We reserve the right to substitute course instructors as necessary.
Dr. Shahab D. Mohaghegh, a pioneer in the application of Artificial Intelligence and Machine Learning in the Exploration and Production industry, is Professor of Petroleum and Natural Gas Engineering at West Virginia University and the president and CEO of Intelligent Solutions, Inc. (ISI). He is the director of WVU-LEADS (Laboratory for Engineering Application of Data Science).

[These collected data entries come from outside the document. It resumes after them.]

-- ==== Sys2Proof/Machine/State.lean ====
section
/-! DEFINITION. The state of the machine, its faults and refusals, and the state after reset. -/

namespace Sys2Proof.Machine

/-- A response line, named by what it says; its text is `Response.text` (30_encoding R65). -/
inductive Response where
  /-- `OK` -/
  | ok
  /-- `PONG` -/
  | pong
  /-- `EVENT:` and `STATUS_STEP(m, d)` -/
  | stepStatus (m : Rat) (f : Dir)
  /-- `EVENT:` and `STATUS_SPEED(u)` -/
  | speedStatus (u : Int)
  /-- `EVENT:` and `STARTUP(SPR)` -/
  | startup (spr : Nat)
  /-- the text of `StepUsage` (60_exceptions R90) -/
  | stepUsage
  /-- the text of `SpeedUsage` (60_exceptions R91) -/
  | speedUsage
  /-- the text of `UnknownCommand(token)` (60_exceptions R89) -/
  | unknownCommand (token : List Byte)
  deriving DecidableEq, Repr

/-- The two indications (42_wire_commands R84). -/
inductive Indication where
  | success
  | failure
  deriving DecidableEq, Repr

/-- What the outside sees happen, in order. A record of the model's own (log 11): the block keeps none of it
(10_state R27). -/
inductive Output where
  /-- one `GPIO` write event of `ADV`, stamped with the clock's count of ticks (20_memory R38) -/
  | pins (time : Nat) (v : Row)
  /-- one `writeLine(text)` (20_memory R42) -/
  | line (r : Response)
  /-- one indication event (42_wire_commands R84) -/
  | ind (k : Indication)
  /-- `rst` took effect: all four pins are off (70 R107, R108) -/
  | reset (time : Nat)
  deriving DecidableEq, Repr

/-- Where the front end stands. -/
inductive FrontEnd where
  /-- the block is built without a front end and is driven at the port (00_scope R5, 70 R124; log 8) -/
  | absent
  /-- after reset, the startup line is not yet sent (70 R110) -/
  | booting
  /-- the control loop polls the transport (30_encoding R53) -/
  | polling
  /-- a `STEP m f` has issued its run and waits for its end to send the status line (42_wire_commands R81, R85) -/
  | awaiting (m : Rat) (f : Dir)
  deriving DecidableEq, Repr

/-- Byte memory as pairs of address and byte, addresses strictly rising, no byte listed that an unlisted address reads
as (see `Memory.wf`). -/
abbrev Memory := List Host.Cell

/-- Why the machine stops with a fault. -/
inductive Fault where
  /-- Raised by the completion of a line when `LLEN` says more bytes than `LBUF` has: an access to an index of 200 or
  above, which does not exist (20_memory R35, R41). Safe: no state with `LLEN <= 200` raises it (log 23). -/
  | lineBufferRange
  deriving DecidableEq, Repr

/-- Why the machine gives an input no meaning. -/
inductive Refusal where
  /-- Raised by `exec` for an instruction that has no meaning in this model yet. Safe. -/
  | notModelled (mnemonic : String)
  /-- Raised by the processing of a line with a byte outside the ASCII lines (30_encoding R60, U3 "refuse the line").
  Safe (log 14). -/
  | lineNotAscii
  /-- Raised by `STEP` and `SPEED` for a numeric token of the grey zone (30_encoding R63, R64, U2 "refuse the line").
  Safe (log 15). -/
  | greyNumber
  /-- Raised by `STEP` and `SPEED` for an integer token outside 32 bits (30_encoding R64, U5 "refuse"). Safe (log 16). -/
  | integerOutOfRange
  /-- Raised by `STEPREV` and `STEP` for a total above `2^31 - 1` (40_stepping R76, U5 "refuse"). Safe (log 16). -/
  | totalOutOfRange
  /-- Raised by `SPEED` with two or more argument tokens (42_wire_commands R82, U4 "refuse the line"). Safe (log 17). -/
  | speedExtraTokens
  /-- Raised by a step in which an outside presenter drives the port of a machine whose front end is present, which "is
  not admitted" (70 R124). Safe (log 7). -/
  | secondPresenter
  deriving DecidableEq, Repr

/-- Everything the spec gives the machine, its inputs and outputs, and two counters of the model's own. -/
structure State where
  /-- `PHASE` (10_state R15) -/
  phase : Index
  /-- `DIR` (10_state R16) -/
  dir : Dir
  /-- `DELAY`, in ticks (10_state R17) -/
  delay : Word32
  /-- `REMAIN` (10_state R18) -/
  remain : Word32
  /-- `HOLD`, in ticks (10_state R19) -/
  hold : Word32
  /-- `BUSY` (10_state R20) -/
  busy : Bool
  /-- `GPIO`, bit `p` on pin `p` (10_state R21) -/
  gpio : Row
  /-- `LLEN` (10_state R26) -/
  llen : BitVec 8
  /-- `LBUF` (10_state R26, 20_memory R41) -/
  lbuf : Memory
  /-- where the front end stands (70 R110, 42_wire_commands R85) -/
  fe : FrontEnd
  /-- `SPR` and `TABLE`, written by nothing (10_state R23, R24) -/
  cfg : Params
  /-- the transport's unread bytes, oldest first (20_memory R42) -/
  rx : List Byte
  /-- the port requests of the presenter; the head is on the port and is held until accepted (30_encoding R47, R48) -/
  cmds : List Request
  /-- the reset input (70 R105) -/
  rst : Bool
  /-- what the outside has seen, oldest first (log 11) -/
  trace : List Output
  /-- the number of ticks the clock has delivered (00_scope R9; log 11) -/
  now : Nat
  /-- the number of free values drawn (log 25) -/
  draws : Nat
  deriving DecidableEq, Repr

/-- The state after reset (70 R106; 10_state R28). The registers have the spec's values; the front end is present and has
not sent its startup line (R110; log 8); the inputs are empty (log 6). -/
def State.reset : State where
  phase := 0
  dir := .forward
  delay := Config.delayReset
  remain := 0
  hold := 0
  busy := false
  gpio := 0b0000
  llen := 0
  lbuf := []
  fe := .booting
  cfg := Config.params
  rx := []
  cmds := []
  rst := false
  trace := []
  now := 0
  draws := 0

end Sys2Proof.Machine
end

Including more than 30 years of research and development in the petroleum engineering application of Artificial Intelligence and Machine Learning, he has authored three books (Shale Analytics – Data Driven Reservoir Modeling – Application of Data-Driven Analytics for the Geological Storage of CO2), more than 200 technical papers and carried out more than 60 projects for independents, NOCs and IOCs. He is a SPE Distinguished Lecturer (2007 and 2020) and has been featured four times as the Distinguished Author in SPE’s Journal of Petroleum Technology (JPT 2000 and 2005). He is the founder of SPE’s Technical Section dedicated to AI and machine learning (Petroleum Data-Driven Analytics, 2011).
He has been honored by the U.S. Secretary of Energy for his AI-based technical contribution in the aftermath of the Deepwater Horizon (Macondo) incident in the Gulf of Mexico (2011) and was a member of U.S. Secretary of Energy’s Technical Advisory Committee on Unconventional Resources in two administrations (2008-2014). He represented the United States in the International Standard Organization (ISO) on Carbon Capture and Storage technical committee (2014-2016).